Any future impairment loss related to the goodwill recorded in connection with acquisitions will not be deductible by us for federal income tax purposes.
As of September 30, 2007 we had goodwill of $48.1 million.
RESULTS OF OPERATIONS
Three and Nine Months Ended September 30, 2007 and 2006
Revenue for the three and nine months
ended September 30, 2007 was $14.1 million and $43.2 million, respectively, as compared to $15.1 million and $45.3 million, respectively, for the same three and nine months in 2006. Net loss for the three and nine months ended
September 30, 2007 was $3.1 million and $7.7 million, respectively, as compared to $1.4 million and $3.4 million, respectively, for the same three and nine months in 2006.

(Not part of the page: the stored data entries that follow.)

-- ==== Sys2Proof/Machine/Frames.lean ====
section
/-! DEFINITION. The reference timebase: field pulses, loss and restoration, the internal timebase, and the work every
block does for a field event and a frame event (chapter 1, R12 to R19). -/

namespace Sys2Proof.Machine

/-! ## Frame and field events (R12) -/

/-- The poll countdowns for a frame event (R62). -/
def countdownFrame (s : State) : State :=
  { s with ports := s.ports.mapAll (fun _ d => { d with countdown := d.countdown - 1 }) }

/-- The chase servo's work and then its reports to the sequencer (log entry 29). -/
def chaseAndReport (s : State) : State :=
  let r := chaseFrame s
  r.2.foldl (fun s c => seqChaseReport c s) r.1

/-- The work of every block for a reference frame event (log entry 7). -/
def frameWork (s : State) : State :=
  seqFrame (chaseAndReport (transportFrame (trackerFrame (countdownFrame { s with frame := s.frame + 1 }))))

/-- The field index counted for a field event while an edit runs (R144). -/
def indexField (s : State) : State :=
  if live s.seq then setSeq (fun q => { q with fieldIndex := q.fieldIndex.map (fun n => min 2047 (n + 1)) }) s else s

/-- An edit that drives the mix port was running and has ended. -/
def mixEditEnded (before after : State) : Bool := (liveEdit before).any (fun x => x.mode ≠ .review) && !live after.seq

/-- When the stop of an edit that ends in a frame's work is taken before the generator's work for that frame's field-1
event, the field presents nothing new of the ramp (R176). -/
def stopBeforeField (before worked after : State) : State :=
  if mixEditEnded worked after ∧ before.mix.staged = none ∧ before.mix.ramp.isSome then
    { after with mix := { after.mix with out := before.mix.out } }
  else after

/-- A reference field event: the field work, and with field 1 the frame work (R12). -/
def fieldEvent (parity : Parity) (stopFirst : Bool) (s : State) : State :=
  let s0 := { s with ref := { s.ref with parity := parity } }
  let s1 := gpiField (mixField (indexField s0))
  match parity with
  | .field2 => s1
  | .field1 =>
    let s2 := frameWork s1
    if stopFirst then stopBeforeField s0 s1 s2 else s2

/-! ## Loss and restoration (R14 to R17) -/

/-- The opposite parity. -/
def otherParity : Parity → Parity
  | .field1 => .field2
  | .field2 => .field1

/-- The loss of the reference at a moment (R14). `lossFirst` when the sequencer takes the report before the work of
the field event made at that moment (R143). -/
def loseReference (moment : Nat) (lossFirst stopFirst : Bool) (s : State) : State :=
  let s1 := { s with ref := { s.ref with state := .lost, goodRun := 0, lastSeen := none, lastField := moment } }
  let s2 := if lossFirst then seqReferenceLost s1 else s1
  let s3 := raise (.reference false) (fieldEvent (otherParity s.ref.parity) stopFirst s2)
  if lossFirst then s3 else seqReferenceLost s3

/-- REFERENCE_LOSS: 2T after the last accepted pulse, while PRESENT (R14). -/
def referenceLossWork (lossFirst stopFirst : Bool) (s : State) : State :=
  match s.ref.state, s.ref.lastAccepted with
  | .present, some a => loseReference (a + 2 * period s.std) lossFirst stopFirst s
  | _, _ => s

/-- REFERENCE_LOSS (R14). -/
def execReferenceLoss (lossFirst stopFirst : Bool) (s : State) : Result :=
  work (referenceLossWork lossFirst stopFirst) s

/-- The reference restored by the pulse at a time (R17). -/
def restoreReference (pulse : Nat) (s : State) : State :=
  raise (.reference true) { s with ref := { s.ref with state := .present, lastAccepted := some pulse } }

/-- REFERENCE_RESTORED: the good-field run has reached 8 while LOST (R17; log entry 9). -/
def referenceRestoredWork (s : State) : State :=
  match s.ref.state, s.ref.lastSeen with
  | .lost, some t => if 8 ≤ s.ref.goodRun then restoreReference t s else s
  | _, _ => s

/-- REFERENCE_RESTORED (R17). -/
def execReferenceRestored (s : State) : Result := work referenceRestoredWork s

/-! ## Field pulses (R13, R16) -/

/-- An accepted pulse (R13). -/
def acceptPulse (time : Nat) (field1 stopFirst : Bool) (s : State) : State :=
  fieldEvent (if field1 then .field1 else .field2) stopFirst
    { s with ref := { s.ref with lastAccepted := some time } }

/-- A pulse while LOST: the good-field measurement, and the restoration at a run of 8 (R16, R17). -/
def lostPulse (time : Nat) (s : State) : State :=
  let good := s.ref.lastSeen.any (fun t => t + periodLow s.std ≤ time && time ≤ t + periodHigh s.std)
  let run := if good then min 8 (s.ref.goodRun + 1) else 0
  let s1 := { s with ref := { s.ref with goodRun := run, lastSeen := some time } }
  if run = 8 then restoreReference time s1 else s1

/-- FIELD_PULSE. A pulse that comes 2T or more after the last accepted one finds the loss first (R13, R14, R16; log
entry 21). -/
def fieldPulseWork (time : Nat) (field1 stopFirst : Bool) (s : State) : State :=
  match s.ref.state with
  | .lost => lostPulse time s
  | .present =>
    match s.ref.lastAccepted with
    | none => acceptPulse time field1 stopFirst s
    | some a =>
      if a + 2 * period s.std ≤ time then
        lostPulse time (loseReference (a + 2 * period s.std) false stopFirst s)
      else if a + periodLow s.std ≤ time then acceptPulse time field1 stopFirst s
      else s

/-- FIELD_PULSE (R13). -/
def execFieldPulse (time : Nat) (field1 stopFirst : Bool) (s : State) : Result :=
  work (fieldPulseWork time field1 stopFirst) s

/-- GOOD_FIELD_TIMEOUT: while LOST, 2T pass after the last pulse seen (R16). -/
def goodFieldTimeoutWork (s : State) : State :=
  match s.ref.state with
  | .lost => { s with ref := { s.ref with goodRun := 0, lastSeen := none } }
  | .present => s

/-- GOOD_FIELD_TIMEOUT (R16). -/
def execGoodFieldTimeout (s : State) : Result := work goodFieldTimeoutWork s

/-- INTERNAL_FIELD: while LOST, one period after the last field event, with alternating parity (R15, R19). -/
def internalFieldWork (stopFirst : Bool) (s : State) : State :=
  match s.ref.state with
  | .lost =>
    fieldEvent (otherParity s.ref.parity) stopFirst
      { s with ref := { s.ref with lastField := s.ref.lastField + period s.std } }
  | .present => s

/-- INTERNAL_FIELD (R15). -/
def execInternalField (stopFirst : Bool) (s : State) : Result := work (internalFieldWork stopFirst) s

end Sys2Proof.Machine
end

Net loss for both the three and nine month periods increased partially due to decreases in revenue. In addition, the net loss for the three month period
also increased due to an increase in operating expenses, and the net loss for the nine month period also increased due to increases in cost of revenue and operating expenses. The decrease in total revenue for the three month period was primarily due
to a decrease in product revenue, partially offset by an increase in service revenue. The decrease in total revenue for the nine month period was due to decreases in intellectual property revenue and in product revenue, partially offset by an
increase in service revenue.
Total cost of revenue decreased to $3.3 million for the three months ended September 30, 2007 from $3.5
million for the same three months in 2006 primarily due to a decrease in appliance costs, which resulted from a decline in the number of appliance units shipped to our customers. Total cost of revenue increased to $10.8 million for the nine months
ended September 30, 2007 from $9.3 million for the same nine months in 2006 primarily due to increases in product costs, service costs, and provision for excess inventory, partially offset by a decrease in the amortization of intangible assets.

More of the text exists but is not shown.